Antimicrobial and biofilm inhibiting diketopiperazines.

Abstract

Diketopiperazines are the smallest cyclic peptides known. 90% of Gram-negative bacteria produce diketopiperazines and they have also been isolated from Gram-positive bacteria, fungi and higher organisms. Biosynthesis of cyclodipeptides can be achieved by dedicated nonribosomal peptide synthetases or by a novel type of synthetases named cyclopeptide synthases. Since the first report in 1924 a large number of bioactive diketopiperazines was discovered spanning activities as antitumor, antiviral, antifungal, antibacterial, antiprion, antihyperglycemic or glycosidase inhibitor agents. As infections are of increasing concern for human health and resistances against existing antibiotics are growing this review focuses on the antimicrobial activities of diketopiperazines. The antibiotic bicyclomycin is a diketopiperazine and structure activity studies revealed the unique nature of this compound which was finally developed for clinical applications.
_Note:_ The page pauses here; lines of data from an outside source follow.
-- ==== Sys2Proof/Machine/Io.lean ====
section
/-!
DEFINITION. Sys2Proof/Machine/Io.lean: the I/O commands (spec/03_host_queues.md R103 to R108; spec/04_ordering_and_errors.md R132
to R136, R143 to R151; spec/05_namespaces_zones_media_map.md R161 to R165, R636; spec/13_compression.md R444 to R454).
-/
namespace Sys2Proof.Machine

/-! ### Posting media operations (R209) -/

/-- The descriptor of a command's media operation as firmware posts it: its priority is the command's (R209). -/
def State.cmdDesc (s : State) (c : Ctx) (kind : Nat) (r : PostReq) : OpDesc :=
  { r.d with prio := c.prio, kind := kind, flags := s.postFlags r.ring r.d c.sqe.nsid }

/-- A command's media operation posted. -/
def State.cmdPost (s : State) (c : Ctx) (kind : Nat) (r : PostReq) : State :=
  s.postData r.ring ⟨s.cmdDesc c kind r, false, some c.arr, some (c.sqe.nsid, r.slba, r.nlb), s.ns.wseq⟩

/-- Whether no two of a list of operations share a staging page. -/
def pagesApart : List OpDesc → Bool
  | [] => true
  | d :: t => t.all (fun e => ! pagesMeet d e) && pagesApart t

/-- Whether firmware can post the media operations of a command. -/
def State.cmdPostable (s : State) (c : Ctx) (kind : Nat) (l : List PostReq) : Bool :=
  let ds := l.map (fun r => s.cmdDesc c kind r)
  ds.all (fun d => s.postable d) && pagesApart ds

/-- The media operations of a command are posted, and it waits for all of them. -/
def State.cmdPosts (s : State) (c : Ctx) (kind : Nat) (l : List PostReq) : State :=
  l.foldl (fun s r => s.cmdPost c kind r) (s.modCtx c.arr (fun c => { c with media := l.length }))

/-! ### The dirty limit (R107, R108) -/

/-- Blocks of writes whose data is being pulled. -/
def State.inFlight (s : State) : Nat :=
  s.host.ctxs.foldl (fun acc c => if c.writes ∧ c.started ∧ ¬ c.stored ∧ c.status.isNone then acc + c.sqe.nlb else acc) 0

/-- Where a write's blocks would go on the medium, as surface and recording zone: the band of its zone; in a conventional namespace the
first surface with room for it, in its first recording zone, the place not being chosen yet (notes/assumptions/18.md). -/
def State.writePlace (s : State) (n : Ns) (lba : Nat) : Option (Nat × Nat) :=
  if n.zoned then
    (n.zone (lba / zoneLbas)).band.bind (fun b => (bandStart s.dpi b.1 b.2.1).map (fun x => (b.1, x.1)))
  else ((List.range 20).find? (fun surf => s.surfWritable surf && s.convSpace n surf)).map (fun surf => (surf, 0))

/-- The milliseconds that a write's blocks add to the estimate of R217. -/
def State.writeShare (s : State) (c : Ctx) : Nat :=
  match s.nspace c.sqe.nsid with
  | none => 0
  | some n =>
    match s.writePlace n c.slba with
    | some (surf, rz) => s.decksMs (s.extentDecks surf rz c.sqe.nlb)
    | none => 0

/-- Whether a write may enter the cache: it takes the cache neither past the dirty limit nor past the budget of 20 s (R107, R108). -/
def State.cacheRoom (s : State) (c : Ctx) : Bool :=
  decide (s.dirtyCount + s.inFlight + c.sqe.nlb ≤ s.dirtyLimit) && decide (s.fget Reg.MSC_DESTAGE_EST_MS + s.writeShare c ≤ 20000)

/-- A write begins to wait for the dirty limit or the budget (R108). -/
def State.stallWrite (s : State) (a : Nat) : State :=
  ((s.modCtx a (fun c => { c with stallWc := true })).bump Reg.HQE_STALL_WC).note Reg.HQE_STALL_WC .trace

/-- DIRTY_LIMIT_RESUME: a waiting write may go on. -/
def State.dirtyResume (s : State) (a : Nat) : State :=
  match s.ctx a with
  | some c =>
    if c.stallWc ∧ s.cacheRoom c then s.modCtx a (fun c => { c with stallWc := false }) else s
  | none => s

/-! ### Writing (R104, R133, R136, R444, R446) -/

/-- Whether a write belongs to the stream class (R432). -/
def Ctx.stream (c : Ctx) : Bool := ! c.io 0x08 && decide (c.sqe.dtype = 1) && decide (c.sqe.dspec ≠ 0)

/-- Whether a write completes from the cache: write cache on and FUA = 0 (R104), and it did not arrive after a Set Features
that turns the cache off (R105). -/
def State.cachedWrite (s : State) (c : Ctx) : Bool :=
  s.host.wce && ! c.sqe.fua &&
    ! s.host.ctxs.any (fun x => decide (x.arr < c.arr) && x.adm 0x09 && decide (wordBits x.sqe.cdw10 7 0 = 6) &&
        ! x.sqe.cdw11.getLsbD 0 && x.status.isNone)

/-- The compression of a write's data in its zone (R438, R446): none when the space check fails. A write that does not complete from the
cache is sealed. -/
def State.compress (s : State) (n : Ns) (c : Ctx) (data pays : List (List Byte)) : Option CxeRun :=
  let v := n.zone (c.slba / zoneLbas)
  cxeConsume v.comp (s.pcap n v) v.wp c.sqe.nlb c.arr c.stream (c.io 0x08) data pays (! s.cachedWrite c)

/-- Whether the compressor's payloads code the data of a write (R436, R437). -/
def State.paysGood (s : State) (n : Ns) (c : Ctx) : Bool :=
  ! n.compressed || (match s.compress n c c.data c.pays with | some r => r.good | none => true)

/-- A write begins: its data is pulled from the host, encrypted and, in a compressed zone, compressed (R104, R108, R189, R446).
`data`: the blocks, or none when the host memory access fails. -/
def State.beginWrite (s : State) (c : Ctx) (data : Option (List (List Byte))) (pays : List (List Byte)) : State :=
  if ¬ c.ready ∨ c.started ∨ c.stallWc then s
  else
    match s.nspace c.sqe.nsid with
    | none => s.lostNs c
    | some n =>
      if ¬ s.cacheRoom c then s.stallWrite c.arr
      else if s.slotEmpty n.nsid c.slba (c.slba + c.sqe.nlb) then s.endWith c.arr St.accessDenied
      else
        match data with
        | none => s.endWith c.arr St.transferError
        | some l =>
          let full := n.compressed && (s.compress n c l pays).isNone
          let s := if n.compressed then s.cxeUse n.nsid (c.slba / zoneLbas) else s
          if full then (s.cxeFull n.nsid (c.slba / zoneLbas)).endWith c.arr St.compressedFull
          else s.modCtx c.arr (fun c => { c with started := true, data := l, pays := pays })

/-- WRITE and ZONE_APPEND. `merr`: the memory errors that the data meets on its way (R466: that data is pulled again). -/
def State.write (s : State) (opc a : Nat) (data : Option (List (List Byte))) (pays : List (List Byte)) (merr : List MemErr) : State :=
  match s.ctx a with
  | some c => if c.io opc then (s.beginWrite c data pays).memErrors merr else s
  | none => s

/-- WRITE_ZEROES: the blocks hold zeros. -/
def State.writeZeroes (s : State) (a : Nat) (pays : List (List Byte)) : State :=
  match s.ctx a with
  | some c => if c.io 0x08 then s.beginWrite c (some []) pays else s
  | none => s

/-- Whether SRAM staging has room for a whole command of n blocks (R33): beside the pages of the operations posted and the blocks that
wait there. -/
def State.stagingRoom (s : State) (n : Nat) : Bool :=
  decide (s.liveOps.foldl (fun acc p => acc + p.d.count) 0 + s.ns.blocks.countP (fun kb => kb.2.dirty && kb.2.sram) + n ≤ 3072)

/-- The blocks of a write enter staging or the cache (R33, R133): each replaces what it held, marks and all, in media form (R32); those
of a compressed namespace have their data in the zone's stream. Data that does not complete from the cache goes to SRAM staging when
that has room for the whole command (R33). -/
def State.storeBlocks (s : State) (c : Ctx) (compressed : Bool) : State :=
  let k := s.ns.wseq + 1
  let form (i : Nat) : List Byte :=
    if compressed then [] else s.mediaForm c.sqe.nsid (c.slba + i) (c.data.getD i [])
  let sram := ! s.cachedWrite c && s.stagingRoom c.sqe.nlb
  let s := (s.modNsSt (fun x => { x with wseq := k })).pruneUnrec c.sqe.nsid c.slba c.sqe.nlb
  (List.range c.sqe.nlb).foldl (fun s i =>
    s.putBlock c.sqe.nsid (c.slba + i)
      ⟨form i, true, c.arr, c.ctrl.val, c.sqid, c.sqe.cid, false, false, k,
        s.medium c.sqe.nsid (c.slba + i), (s.block c.sqe.nsid (c.slba + i)).bind (·.place), sram⟩) s

/-- The zone of a stored write (R136, R444): the write pointer advances; a zone written to its last LBA is Full. -/
def State.advanceZone (s : State) (n : Ns) (c : Ctx) : State :=
  let z := c.slba / zoneLbas
  let rev := s.atb.rev
  let s := s.modZone n.nsid z (fun v => { v with wp := v.wp + c.sqe.nlb, written := v.written + c.sqe.nlb,
                                                 comp := { v.comp with lastRev := rev } })
  let s := if n.compressed then s.zoneStamp n.nsid z else s
  match s.nspace n.nsid with
  | none => s
  | some n => if zoneLbas ≤ (n.zone z).wp then s.leaveOpen n z .full else s

/-- Whether some actuator can write a range (R179): the surface of its zone, or, in a conventional namespace, a surface that has free
space in the namespace's reserved bands. A zone is bound before its writes are stored. -/
def State.rangeWritable (s : State) (n : Ns) (lba : Nat) : Bool :=
  if n.zoned then
    match (n.zone (lba / zoneLbas)).band with
    | some (surf, _, _) => s.surfWritable surf
    | none => false
  else (List.range 20).any (fun surf => s.surfWritable surf && s.convSpace n surf)
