/-! ### Frames (R525 to R531) -/

/-- The LEN a frame type states; none for a reserved TYPE. -/
def frameLen (ty : Nat) : Option Nat :=
  if ty = 1 then some 8
  else if ty = 2 then some 4
  else if ty = 3 ∨ ty = 4 then some 0
  else if ty = 5 then some 24
  else if ty = 6 ∨ ty = 7 then some 4
  else if ty = 0x10 then some 4
  else if ty = 0x11 then some 8
  else if ty = 0x12 then some 16
  else if ty = 0x13 then some 8
  else none

/-- Whether the unit consumes a frame (R527): its own address, or, from upstream, broadcast; a head also has address 0 (R519). -/
def State.consumes (s : State) (up : Bool) (f : Frame) : Bool :=
  (decide (s.chainAddr ≠ 0) && decide (f.dst = s.chainAddr)) || (up && decide (f.dst = 127)) || (s.isHead && decide (f.dst = 0))

/-- A received frame that the unit does not keep to itself goes on in its direction (R527). -/
def State.forward (s : State) (up : Bool) (f : Frame) : State :=
  if f.ty = 1 ∧ up then s
  else if f.ty = 3 ∨ f.ty = 4 then s
  else if s.consumes up f ∧ ¬ (up ∧ f.dst = 127) then s
  else s.sendFrame (! up) f

/-- ENUM at a unit that is not head (R530). -/
def State.rxEnum (s : State) (f : Frame) : State :=
  if s.isHead then s
  else
    let next := (f.payload.getD 0 0#8).toNat
    let acc := leNat ((f.payload.drop 4).take 4)
    let s := if 127 ≤ next then (s.setAddr 0).fput Reg.VCH_STATUS_OVERFLOW 1 else s.setAddr next
    let s := if 127 ≤ next then s.evt Reg.VCH_EVT_STAT_OVERFLOW .notice else s
    let dly := s.fget Reg.VCH_UPDLY_DLY
    let s := (s.modChain (fun c => { c with accIn := acc })).fput Reg.VCH_ACCDLY_DLY (acc + dly)
    if s.chainAddr ≠ 0 ∧ s.linkUp false then
      let pay := leBytes (next + 1) 1 ++ (f.payload.drop 1).take 3 ++ leBytes (acc + dly + 68 * 16) 4
      s.sendFrame false (Frame.sealed { f with payload := pay })
    else
      s.sendFrame true (s.ownFrame 0 2 (leBytes (min (next - 1) 126) 1 ++ leBytes (if s.chainAddr = 0 then 1 else 0) 3))

/-- PROBE from downstream (R528): ECHO exactly 200 fabric cycles after it; the neighbour of an addressed unit is then
attached, once for each time its link comes Up (R531). -/
def State.rxProbe (s : State) : State :=
  let due := ! s.chain.dnEchoed && decide (s.chainAddr ≠ 0) && ! s.isHead
  (if s.linkUp false then s.emit (.chainEcho (s.cycle + 200) (s.ownFrame 0 4 [])) else s).modChain (fun c => { c with dnEchoed := true, attachDue := c.attachDue || due })

/-- ECHO from upstream (R528). -/
def State.rxEcho (s : State) : State :=
  match s.chain.probeAt with
  | none => s
  | some t =>
    let rtt := s.cycle - t
    let s := s.modChain (fun c => { c with probeAt := none })
    if 2000 < rtt then s
    else
      let s := s.fput Reg.VCH_UPDLY_DLY (8 * (rtt - 200))
      s.fput Reg.VCH_ACCDLY_DLY (s.chain.accIn + s.fget Reg.VCH_UPDLY_DLY)

/-- TIME (R537): after an accepted VSYNC, with no TIME between them, the stamps are latched. -/
def State.rxTime (s : State) (f : Frame) : State :=
  if ¬ s.chain.timeOk then s
  else
    s.modChain (fun c =>
      { c with timeOk := false, tref := (leNat (f.payload.take 8), leNat ((f.payload.drop 8).take 8), c.ownVsync) })

/-- ATTACH or DETACH at a head (R529). -/
def State.rxAttach (s : State) (attach : Bool) : State :=
  let s := s.modChain (fun c => { c with enumDue := true })
  if attach then (s.bump Reg.VCH_ATTACHES).evt Reg.VCH_EVT_STAT_ATTACH .notice else s.evt Reg.VCH_EVT_STAT_DETACH .notice

/-- A frame arrives on a port whose link is Up (R526, R527): one with a wrong CRC, a reserved TYPE or another LEN is dropped and
counted; the others are forwarded, consumed, or both. `serve` handles those that R538 answers. -/
def State.rxFrame (s : State) (up : Bool) (f : Frame) (serve : State → State) : State :=
  if ¬ s.linkUp up then s
  else if ¬ f.crcOk then s.bump Reg.VCH_CRCERR
  else if frameLen f.ty ≠ some f.len ∨ f.payload.length ≠ f.len then s.bump Reg.VCH_RXDROP
  else
    let s := s.forward up f
    if f.ty = 3 then (if up then s else s.rxProbe)
    else if f.ty = 4 then (if up then s.rxEcho else s)
    else if ¬ s.consumes up f then s
    else if f.ty = 1 then (if up then s.rxEnum f else s)
    else if f.ty = 2 then (if s.isHead then s.fput Reg.VCH_ADDR_COUNT (f.payload.getD 0 0#8).toNat else s)
    else if f.ty = 5 then (if up then s.rxTime f else s)
    else if f.ty = 6 ∨ f.ty = 7 then (if s.isHead then s.rxAttach (decide (f.ty = 6)) else s)
    else if 0x10 ≤ f.ty ∧ f.ty ≤ 0x12 ∧ up ∧ f.dst = s.chainAddr then serve s
    else s

/-! ### VSYNC and TIME (R532 to R537) -/

/-- The compensated arrival of a VSYNC detected in this cycle (R533). -/
def State.vsyncArrival (s : State) : Nat := (16 * s.cycle + 8 - s.fget Reg.VCH_ACCDLY_DLY) / 16

/-- The Rev-Angle Stamp of G at a cycle. -/
def State.stampAt (s : State) (cycle : Nat) : Stamp :=
  let p := (revLen s.piers : Int)
  let x := s.gAt (cycle * 2 ^ 16)
  (((s.atb.rev : Int) + x / p) % (2 ^ 32 : Int)).toNat * 2 ^ 32 + (x % p).toNat

/-- A pulse accepted (R534): P and t_last, the count, and the hand-off to the ATB and the SMC. -/
def State.vsyncAccepted (s : State) (arrival period : Nat) : State :=
  let own := s.stampAt arrival
  let s := (((s.fput Reg.VCH_STATUS_SYNC 2).wr Reg.VCH_PERIOD (BitVec.ofNat 32 period)).bump Reg.VCH_SYNCACC).modChain
    (fun c => { c with tLast := arrival, winK := 1, rejRun := 0, ownVsync := own, timeOk := true })
  (s.smcVsync arrival).atbVsync arrival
The antimicrobial activities of a number of other diketopiperazines along with structure activity relationships are discussed. Here a special focus is on the activity-toxicity problem of many compounds setting tight limitations to their application as drugs. Not only these classical antimicrobial activities but also proposed action in modulating bacterial communication as a new target to control biofilms will be evaluated. Pathogens organized in biofilms are difficult to eradicate because of the increase of their tolerance for antibiotics for several orders. Diketopiperazines were reported to modulate LuxR-mediated quorum-sensing systems of bacteria, and they are considered to influence cell-cell signaling offering alternative ways of biofilm control by interfering with microbial communication. Concluding the review we will finally discuss the potential of diketopiperazines in the clinic to erase biofilm infections.